But instead our UCLA press release has done the opposite. Not only
has the UCLA press release hidden the scientific controversy, but it has
announced, most absurdly, that these microscopic traces of an
uncertain nature “indicate that life in the universe is common.”
Schopf
claims that his research “tells us life had to have begun
substantially earlier and it confirms that it was not difficult for
primitive life to form and to evolve into more advanced
microorganisms.” No, his research tells us no such thing. The age
of the earth is believed to be 4.6 billion years old.

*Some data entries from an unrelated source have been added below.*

-- ==== Sys2Proof/Tests/Slice0.lean ====
section
/-! SUPPORT. The model's own tests. Every expected value is taken from the spec: 95_test_vectors.md (the
vector's id or section is named), or a worked example or encoding of the rule named. -/

namespace Sys2Proof.Tests

open Sys2Proof.Machine

/-- A state at the defaults, written as the vectors of 95_test_vectors.md write it. -/
def mk (count out : Nat) (wave : Wave) (fout : Rat) (rst : Bool) : State :=
  { State.reset with count, out, wave, fout, rst }

/-- What a step leaves: the five registers and the outcome. -/
structure After where
  count : Nat
  out : Nat
  wave : Wave
  fout : Rat
  rst : Bool
  result : Option OpResult
deriving DecidableEq, Repr

/-- What a step leaves, or nothing where it stops. -/
def after (o : Host.Outcome State Fault Refusal) : Option After :=
  match o with
  | .next t => some ⟨t.count, t.out, t.wave, t.fout, t.rst, t.result⟩
  | _ => none

/-- One step on one issued word. -/
def apply (w : Nat) (s : State) : Option After := after (step (s.withFetchWord 64 w))

/-! ## Decoding: words written out from 30_encoding.md R60 to R65 -/

theorem test_decode_tick0 :
    decodeTableWord 64 0b0001000000000000000000000000000000000000000000000000000000000000
      = some (.tick false) := by decide
theorem test_decode_tick1 :
    decodeTableWord 64 0b0001000000000000000000000000000000000000000000000000000000000001
      = some (.tick true) := by decide
theorem test_decode_setWaveform :
    decodeTableWord 64 0b0010000000000000000000000000000000000000000000000000000000000101
      = some (.setWaveform 5) := by decide
/-- `setfreq 440` is `0x3000000001B80000` (30_encoding.md R64). -/
theorem test_decode_setFrequency :
    decodeTableWord 64 0b0011000000000000000000000000000000000001101110000000000000000000
      = some (.setFrequency 0x1B80000) := by decide
theorem test_decode_resetAssert :
    decodeTableWord 64 0b0100000000000000000000000000000000000000000000000000000000000000
      = some .resetAssert := by decide
theorem test_decode_resetRelease :
    decodeTableWord 64 0b0101000000000000000000000000000000000000000000000000000000000000
      = some .resetRelease := by decide
/-- The illegal words of 95_test_vectors.md section 2.7. -/
theorem test_decode_illegal :
    (decode 0 = .error .illegalOp ∧ decode 0x6000000000000000 = .error .illegalOp ∧
      decode 0xF000000000000000 = .error .illegalOp) ∧
    (decode 0x1000800000000000 = .error .payloadBits ∧
      decode 0x2000000000000010 = .error .payloadBits ∧
      decode 0x4000000000000001 = .error .payloadBits ∧
      decode 0x5000000000000100 = .error .payloadBits) ∧
    (decode 0x1001000000000000 = .error .reservedBits ∧
      decode 0x1800000000000000 = .error .reservedBits ∧
      decode 0x3001000000000000 = .error .reservedBits ∧
      decode 0xFFFFFFFFFFFFFFFF = .error .reservedBits) := by decide
/-- The byte order of 30_encoding.md R71: `00 00 B8 01 00 00 00 30`. -/
theorem test_bytes :
    wordsOfBytes [0x00, 0x00, 0xB8, 0x01, 0x00, 0x00, 0x00, 0x30] = .ok [0x3000000001B80000] := by
  decide
theorem test_bytes_truncated : decodeBytes [0x00, 0x10] = .error .truncated := by decide

/-! ## Well-formedness: one ill-formed term for each check (95_test_vectors.md section 2.8) -/

theorem test_legal_defaults : Params.defaults.legal := by decide
theorem test_illegal_W : ¬ (Params.legal { Params.defaults with W := 12 }) := by decide
theorem test_illegal_B : ¬ (Params.legal { Params.defaults with B := 0 }) := by decide
theorem test_illegal_FS : ¬ (Params.legal { Params.defaults with FS := 0 }) := by decide
theorem test_illegal_outInit : ¬ (Params.legal { Params.defaults with outInit := 4096 }) := by decide
theorem test_wf_reserved_code : (Instr.setWaveform 7).wf = true := by decide

/-! ## The tables (95_test_vectors.md section 2.1.1) -/

theorem test_sine :
    [0, 1, 100, 341, 1000, 1024, 2047, 2049, 2560, 2731, 3072, 4095].map (sineEntry 12 12)
      = [2048, 2051, 2360, 3070, 4094, 4095, 2051, 2044, 600, 274, 0, 2044] := by decide +kernel
theorem test_square : [0, 2047, 2048, 4095].map (squareEntry 12 12) = [4095, 4095, 0, 0] := by
  decide
theorem test_triangle :
    [0, 1, 100, 1023, 1024, 1025, 2049, 3071, 3072, 3073].map (triangleEntry 12 12)
      = [2048, 2046, 1848, 2, 0, 2, 2050, 4094, 4095, 4094] := by decide +kernel
theorem test_sawtooth :
    [0, 1, 100, 2047, 2048, 2049, 4095].map (sawtoothEntry 12 12)
      = [2048, 2048, 2147, 4094, 0, 1, 2047] := by decide +kernel
/-- The unclamped entry that 90_conflicts.md C4 names. -/
theorem test_triangle_raw : triangleRaw 12 12 3072 = 4096 := by decide
/-- Another configuration (95_test_vectors.md section 2.1.2: A = 3, B = 3). -/
theorem test_small_tables :
    (List.range 8).map (tableRead 3 3 .sine) = [4, 6, 7, 6, 4, 1, 0, 1] ∧
    (List.range 8).map (tableRead 3 3 .triangle) = [4, 2, 0, 2, 4, 6, 7, 6] ∧
    (List.range 8).map (tableRead 3 3 .sawtooth) = [4, 4, 5, 6, 0, 1, 2, 3] := by decide +kernel
/-- One-entry tables (95_test_vectors.md section 2.8: A = 0, B = 12). -/
theorem test_one_entry_tables :
    tableRead 0 12 .sine 0 = 2048 ∧ tableRead 0 12 .square 0 = 4095 ∧
    tableRead 0 12 .triangle 0 = 0 ∧ tableRead 0 12 .sawtooth 0 = 2048 := by decide +kernel

/-! ## The tuning unit (95_test_vectors.md section 2.2) -/

theorem test_ftwRaw :
    ftwRaw Params.defaults 440 = 153 ∧ ftwRaw Params.defaults (freqOfField 0x2DC6BFFFFFF) = 16777215 ∧
    ftwRaw Params.defaults (freqOfField 0xFFFFFFFFFFFF) = 1501199875 := by decide
theorem test_ftu_policies :
    ftu { Params.defaults with policy := .wrap } (freqOfField 0xFFFFFFFFFFFF) = 8027651 ∧
    ftu { Params.defaults with policy := .clamp } 48000000 = 16777215 := by decide

/-! ## TICK (95_test_vectors.md section 2.4) -/

/-- T4: the accumulator wraps. -/
theorem test_tick_wraps :
    apply 0x1000000000000000 (mk 16777063 2051 .sine 440 false)
      = some ⟨0, 2044, .sine, 440, false, some (.sample 2044)⟩ := by decide +kernel
/-- T14: the first TICK after a held reset. -/
theorem test_tick_clears_rst :
    apply 0x1000000000000000 (mk 123456 777 .sine 1000 true)
      = some ⟨123805, 2142, .sine, 1000, false, some (.sample 2142)⟩ := by decide +kernel
/-- T11 and T16: PWM holds `out`, reset loads it. -/
theorem test_tick_pwm :
    apply 0x1000000000000000 (mk 123456 777 .pwm 1000 false)
      = some ⟨123805, 777, .pwm, 1000, false, some (.sample 777)⟩ ∧
    apply 0x1000000000000001 (mk 123456 777 .pwm 1000 false)
      = some ⟨0, 0, .pwm, 1000, true, some (.sample 0)⟩ := by decide +kernel
/-- T17: `OUT_INIT = 1234`. -/
theorem test_tick_reset_outInit :
    apply 0x1000000000000001 { mk 123456 777 .sine 1000 false with
        par := { Params.defaults with outInit := 1234 } }
      = some ⟨0, 1234, .sine, 1000, true, some (.sample 1234)⟩ := by decide +kernel

/-! ## SET_FREQUENCY (95_test_vectors.md section 2.3) -/

/-- F1 and F2. -/
theorem test_setFrequency :
    apply 0x3000000003700000 (mk 4590 2051 .sine 440 false)
      = some ⟨4590, 2051, .sine, 880, false, some .ok⟩ ∧
    apply 0x300002DC6C000000 (mk 4590 2051 .sine 440 false)
      = some ⟨4590, 2051, .sine, 440, false, some (.error .frequencyOutOfRange)⟩ := by decide +kernel
/-- F3: accepted under `wrap`. -/
theorem test_setFrequency_wrap :
    apply 0x300002DC6C000000 { mk 4590 2051 .sine 440 false with
        par := { Params.defaults with policy := .wrap } }
      = some ⟨4590, 2051, .sine, 48000000, false, some .ok⟩ := by decide +kernel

Finding a
microscopic fossil about 3.5 billion years old tells us nothing about
how hard or improbable it was for primitive life to form.
Even if it were true that life on Earth arose 100
million years after it first had the opportunity to arise, this would
not be a strong reason for thinking that life in the universe is
common. Consider this case. You open your new pastry shop one day,
and within an hour someone comes in trying to order a pizza. The
chance of this happening is very low. You would be mistaken if you
reasoned that the chance of such a thing happening must have been
high, or else it would not have occurred within the first hour of
your shop being open. You are not entitled to draw such conclusions
based on the timing of a single occurrence.
The
article here
states the following by MIT professor Joshua Winn (referring to this
scientific paper):
There is a commonly
heard argument that life must be common or else it would not have
arisen so quickly after the surface of the Earth cooled," Winn
said. "This argument seems persuasive on its face, but Spiegel
and Turner have shown it doesn't stand up to a rigorous statistical
examination — with a sample of only one life-bearing planet, one
cannot even get a ballpark estimate of the abundance of life in the
universe."
This
announcement may end up rather like the “Life on Mars” affair of
the 1990's, when some scientists announced with great fanfare that some meteorite that
supposedly had come from Mars had evidence that life had existed on Mars.
The evidence consisted of marginal specks like the Australian
specimens Schopf has studied. In the subsequent years this claim
ended up being mainly rejected by other scientists.